The case is developed by bill, answer and affidavits and exhibits on each side. ■

The original order, with restraint, in the cause was made on the 15th day of September, 1906, and the parties seem to have been sufficiently industrious in collecting ex parte affidavits on each side and producing records, maps, &c., so that at the hearing it was not suggested that the case could be seriously changed by a final hearing.

*34The complainants5 - bill sets forth title to certain lands, and on its presentation there was exhibited record evidence of such title. The defendant, by his answer, formally denied the title, but set up none on his part adverse thereto, and at the hearing I understood counsel for the defendant to substantially admit the title as asserted by the complainants, and to rest his case on other grounds.

The object of the bill is to restrain the defendant from navigating, with a passenger power boat, a certain channel or canal about thirty feet in width and three thousand feet in length, created by the complainants in a shallow arm or bay of Lake Hopatcong, and leading from what may be termed the main body of the lake to a point in the most southeasterly portion of its waters, including the arm, near Hopatcong station, on the Delaware, Lackawanna and Western railroad.

Lake Hopatcong is a -natural lake enlarged by a dam or dams built at various times across its outlet, by which its waters have been raised until it has attained its present size. It is quite irregular in shape, but much longer than it is wide, and in its deeper portions so deep as to indicate what is sustained by tradition that there was in its central portion at one time a natural lake.
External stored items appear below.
@[simp] theorem onBus_rtc_dst (x : Xfer) (f : State → State) (s : State)
    (h : ∀ t, (f t).rtc.dst = t.rtc.dst) : (onBus x f s).rtc.dst = s.rtc.dst := by
  have k0 := @beginXfer_frame
  have k1 := @beginXfer_inner
  simp only [onBus]
  repeat' split
  all_goals simp [h, when, k0, k1]

@[simp] theorem onBus_rtc_started (x : Xfer) (f : State → State) (s : State)
    (h : ∀ t, (f t).rtc.started = t.rtc.started) : (onBus x f s).rtc.started = s.rtc.started := by
  have k0 := @beginXfer_frame
  have k1 := @beginXfer_inner
  simp only [onBus]
  repeat' split
  all_goals simp [h, when, k0, k1]

@[simp] theorem onBus_sys_phase (x : Xfer) (f : State → State) (s : State)
    (h : ∀ t, (f t).sys.phase = t.sys.phase) : (onBus x f s).sys.phase = s.sys.phase := by
  have k0 := @beginXfer_frame
  have k1 := @beginXfer_inner
  simp only [onBus]
  repeat' split
  all_goals simp [h, when, k0, k1]

@[simp] theorem onBus_sys_cfgState (x : Xfer) (f : State → State) (s : State)
    (h : ∀ t, (f t).sys.cfgState = t.sys.cfgState) : (onBus x f s).sys.cfgState = s.sys.cfgState := by
  have k0 := @beginXfer_frame
  have k1 := @beginXfer_inner
  simp only [onBus]
  repeat' split
  all_goals simp [h, when, k0, k1]

@[simp] theorem onBus_sys_x32Run (x : Xfer) (f : State → State) (s : State)
    (h : ∀ t, (f t).sys.x32Run = t.sys.x32Run) : (onBus x f s).sys.x32Run = s.sys.x32Run := by
  have k0 := @beginXfer_frame
  have k1 := @beginXfer_inner
  simp only [onBus]
  repeat' split
  all_goals simp [h, when, k0, k1]

@[simp] theorem onBus_sys_measRst (x : Xfer) (f : State → State) (s : State)
    (h : ∀ t, (f t).sys.measRst = t.sys.measRst) : (onBus x f s).sys.measRst = s.sys.measRst := by
  have k0 := @beginXfer_frame
  have k1 := @beginXfer_inner
  simp only [onBus]
  repeat' split
  all_goals simp [h, when, k0, k1]

@[simp] theorem onBus_sys_lostCmds (x : Xfer) (f : State → State) (s : State)
    (h : ∀ t, (f t).sys.lostCmds = t.sys.lostCmds) : (onBus x f s).sys.lostCmds = s.sys.lostCmds := by
  have k0 := @beginXfer_frame
  have k1 := @beginXfer_inner
  simp only [onBus]
  repeat' split
  all_goals simp [h, when, k0, k1]

@[simp] theorem onBus_sys_pstate (x : Xfer) (f : State → State) (s : State)
    (h : ∀ t, (f t).sys.pstate = t.sys.pstate) : (onBus x f s).sys.pstate = s.sys.pstate := by
  have k0 := @beginXfer_frame
  have k1 := @beginXfer_inner
  simp only [onBus]
  repeat' split
  all_goals simp [h, when, k0, k1]

@[simp] theorem onBus_pwr_trickle (x : Xfer) (f : State → State) (s : State)
    (h : ∀ t, (f t).pwr.trickle = t.pwr.trickle) : (onBus x f s).pwr.trickle = s.pwr.trickle := by
  have k0 := @beginXfer_frame
  have k1 := @beginXfer_inner
  simp only [onBus]
  repeat' split
  all_goals simp [h, when, k0, k1]

@[simp] theorem onBus_pwr_onVbat (x : Xfer) (f : State → State) (s : State)
    (h : ∀ t, (f t).pwr.onVbat = t.pwr.onVbat) : (onBus x f s).pwr.onVbat = s.pwr.onVbat := by
  have k0 := @beginXfer_frame
  have k1 := @beginXfer_inner
  simp only [onBus]
  repeat' split
  all_goals simp [h, when, k0, k1]

@[simp] theorem onBus_pwr_mainOn (x : Xfer) (f : State → State) (s : State)
    (h : ∀ t, (f t).pwr.mainOn = t.pwr.mainOn) : (onBus x f s).pwr.mainOn = s.pwr.mainOn := by
  have k0 := @beginXfer_frame
  have k1 := @beginXfer_inner
  simp only [onBus]
  repeat' split
  all_goals simp [h, when, k0, k1]

@[simp] theorem onBus_pwr_aonOn (x : Xfer) (f : State → State) (s : State)
    (h : ∀ t, (f t).pwr.aonOn = t.pwr.aonOn) : (onBus x f s).pwr.aonOn = s.pwr.aonOn := by
  have k0 := @beginXfer_frame
  have k1 := @beginXfer_inner
  simp only [onBus]
  repeat' split
  all_goals simp [h, when, k0, k1]

@[simp] theorem onBus_pwr_warn (x : Xfer) (f : State → State) (s : State)
    (h : ∀ t, (f t).pwr.warn = t.pwr.warn) : (onBus x f s).pwr.warn = s.pwr.warn := by
  have k0 := @beginXfer_frame
  have k1 := @beginXfer_inner
  simp only [onBus]
  repeat' split
  all_goals simp [h, when, k0, k1]

@[simp] theorem onBus_pwr_ship (x : Xfer) (f : State → State) (s : State)
    (h : ∀ t, (f t).pwr.ship = t.pwr.ship) : (onBus x f s).pwr.ship = s.pwr.ship := by
  have k0 := @beginXfer_frame
  have k1 := @beginXfer_inner
  simp only [onBus]
  repeat' split
  all_goals simp [h, when, k0, k1]

@[simp] theorem onBus_pwr_castleCount (x : Xfer) (f : State → State) (s : State)
    (h : ∀ t, (f t).pwr.castleCount = t.pwr.castleCount) : (onBus x f s).pwr.castleCount = s.pwr.castleCount := by
  have k0 := @beginXfer_frame
  have k1 := @beginXfer_inner
  simp only [onBus]
  repeat' split
  all_goals simp [h, when, k0, k1]

@[simp] theorem onBus_pwr_firstValid (x : Xfer) (f : State → State) (s : State)
    (h : ∀ t, (f t).pwr.firstValid = t.pwr.firstValid) : (onBus x f s).pwr.firstValid = s.pwr.firstValid := by
  have k0 := @beginXfer_frame
  have k1 := @beginXfer_inner
  simp only [onBus]
  repeat' split
  all_goals simp [h, when, k0, k1]

@[simp] theorem onBus_pwr_firstSec (x : Xfer) (f : State → State) (s : State)
    (h : ∀ t, (f t).pwr.firstSec = t.pwr.firstSec) : (onBus x f s).pwr.firstSec = s.pwr.firstSec := by
  have k0 := @beginXfer_frame
  have k1 := @beginXfer_inner
  simp only [onBus]
  repeat' split
  all_goals simp [h, when, k0, k1]

@[simp] theorem onBus_pwr_firstFrac (x : Xfer) (f : State → State) (s : State)
    (h : ∀ t, (f t).pwr.firstFrac = t.pwr.firstFrac) : (onBus x f s).pwr.firstFrac = s.pwr.firstFrac := by
  have k0 := @beginXfer_frame
  have k1 := @beginXfer_inner
  simp only [onBus]
  repeat' split
  all_goals simp [h, when, k0, k1]

@[simp] theorem onBus_pwr_castlings (x : Xfer) (f : State → State) (s : State)
    (h : ∀ t, (f t).pwr.castlings = t.pwr.castlings) : (onBus x f s).pwr.castlings = s.pwr.castlings := by
  have k0 := @beginXfer_frame
  have k1 := @beginXfer_inner
  simp only [onBus]
  repeat' split
  all_goals simp [h, when, k0, k1]

@[simp] theorem onBus_clk_src (x : Xfer) (f : State → State) (s : State)
    (h : ∀ t, (f t).clk.src = t.clk.src) : (onBus x f s).clk.src = s.clk.src := by
  have k0 := @beginXfer_frame
  have k1 := @beginXfer_inner
  simp only [onBus]
  repeat' split
  all_goals simp [h, when, k0, k1]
It lies just to the west of the high mountain ridge, which at that point divides the watersheds of the Delaware and the Raritan rivers at the southerly end of the lake, and those of the Delaware and the Rockaway rivers on the north end of it.

The lake is fed at its upper end by a small brook, and its outlet is the Musconetcong river, leading to the Delaware river.

A short distance south of its natural outlet there is a natural depression, or pass, in this high mountain ridge at an elevation of about nine hundred and ten feet above the sea, and about fifteen or twenty feet below the level of the lake when it is full, which is nine hundred and twenty-six feet above tide level. Through this pass the Morris canal was located and built about the year 1830-1831. By building a navigable feeder from the natural outlet of the lake along that level to the level of this pass the water of the lake is let into a level of the canal at that point, which is about fifteen feet lower than the level of the lake at high water, and from thence the water may be turned, *35and in point of fact is turned each way in the canal to the waters of the Delaware on the west and to the Hudson on the east.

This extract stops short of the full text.